### MATERIALS PROVIDED
-- ==== Sys2Proof/Certificates/Slice0/Obligations.lean ====
section
/-!
DEFINITION. The statements about the model. Each docstring names the rules of spec/ that the statement formalises; where a
statement rests on a choice of the model, it names the log entry.
-/

open Sys2Proof Sys2Proof.Machine

/-! ### Encoding (30_encoding.md) -/

/-- Every command decodes from its own word, and the word is legal exactly when the command holds no reserved field value
(R100 to R110, R114, R116). -/
def Obligations.DecodeOfEncode : Prop :=
  ∀ i : Instr,
    decode (encode i) = .ok i ∧ legalCommand (encode i) = if i.wellFormed then some i else none

/-- A word that decodes is the word of the command it decodes to: no bit of it is dropped (R100, R112). -/
def Obligations.EncodeOfDecode : Prop := ∀ (w : Word) (i : Instr), decode w = .ok i → encode i = w

/-- The decoder is the function of R116: the row of the opcode table with `word AND mask = match`; with no such row, or
with a reserved field value of R114, the word is illegal. -/
def Obligations.DecoderFindsTheRow : Prop :=
  ∀ w : Word,
    (∀ r, (r ∈ opcodeTable ∧ w &&& r.mask = r.pattern) ↔ ∃ i, decode w = .ok i ∧ rowOf i = r) ∧
      (legalCommand w = none ↔
        (∀ r ∈ opcodeTable, w &&& r.mask ≠ r.pattern) ∨
          (∃ baud safe par wlen txm rxm rate,
            decode w = .ok (.uartInit baud safe par wlen txm rxm rate) ∧ (par = 3 ∨ baud = 0)) ∨
          (∃ reg fn, decode w = .ok (.spiSetcb true reg fn)) ∨ ∃ addr7, decode w = .ok (.i2cInit 3 addr7))

/-- Reserved opcodes and reserved bits are illegal (R112, R113). -/
def Obligations.ReservedEncodingsAreIllegal : Prop :=
  ∀ w : Word, ∀ op, op = (opcodeOf w).toNat →
    (op = 0 ∨ (0x02 ≤ op ∧ op ≤ 0x0F) ∨ (0x16 ≤ op ∧ op ≤ 0x1F) ∨ (0x27 ≤ op ∧ op ≤ 0x2F) ∨
        (0x37 ≤ op ∧ op ≤ 0x3F) ∨ 0x43 ≤ op →
      legalCommand w = none) ∧
    ((∃ r ∈ opcodeTable, (opcodeOf r.pattern).toNat = op ∧ w &&& r.mask ≠ r.pattern) → legalCommand w = none)

/-- The worked encodings of R120, from their assembler text to the word and back. -/
def Obligations.WorkedEncodings : Prop :=
  assemble "UART_INIT baud=9600, par=even, w=8, tx=poll, rx=poll, rate=x2, safe=0x3F" = some 0x10004E3F00002580 ∧
    legalCommand 0x10004E3F00002580 = some (.uartInit 9600 0x3F 2 3 false false true) ∧
    assemble "UART_SEND b=0x41" = some 0x1100000000000041 ∧
    legalCommand 0x1100000000000041 = some (.uartSend 0x41) ∧
    assemble "UART_RECVS buf=0x0200" = some 0x1400000000000200 ∧
    legalCommand 0x1400000000000200 = some (.uartRecvs 0x0200) ∧
    assemble "UART_SETCB dir=rx, fn=0x1234" = some 0x1500000000031234 ∧
    legalCommand 0x1500000000031234 = some (.uartSetcb true true 0x1234) ∧
    assemble "I2C_INIT tier=100k, addr=0x01" = some 0x3000000000000101 ∧
    legalCommand 0x3000000000000101 = some (.i2cInit 1 0x01) ∧
    assemble "I2C_WRITE b=0xA4" = some 0x32000000000000A4 ∧
    legalCommand 0x32000000000000A4 = some (.i2cWrite 0xA4) ∧
    assemble "EE_WRITE a=0x2A5, d=0x5A" = some 0x41000000005A02A5 ∧
    legalCommand 0x41000000005A02A5 = some (.eeWrite 0x2A5 0x5A) ∧
    assemble "EE_READ a=0x2A5, out=0x0300" = some 0x42000000030002A5 ∧
    legalCommand 0x42000000030002A5 = some (.eeRead 0x2A5 0x0300) ∧
    assemble "IRET" = some 0x0100000000000000 ∧ legalCommand 0x0100000000000000 = some .iret

/-! ### Steps and the issue of commands -/

/-- On CMD's turn the step runs the command in flight in the current context, and with a legal command's word placed by
`withFetchWord` the very next step runs that command at u0. The schedule is the model's (log entry 1). -/
def Obligations.StepRunsTheCommandInFlight : Prop :=
  (∀ (s : State) (rest : List Turn) (k : InFlight) (i : Instr),
      s.turns = .cmd :: rest → s.cur = some k → decode k.word = .ok i → step s = exec i { s with turns := rest }) ∧
    ∀ (s : State) (i : Instr), i.wellFormed = true →
      step (s.withFetchWord 64 (encode i).toNat) = exec i (s.setCur (some (InFlight.issued (encode i))))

### WORK REQUIRED
Answer with one number: how many lines of the entries above include the word "wlen".

### ANSWER TO THE EXERCISE
2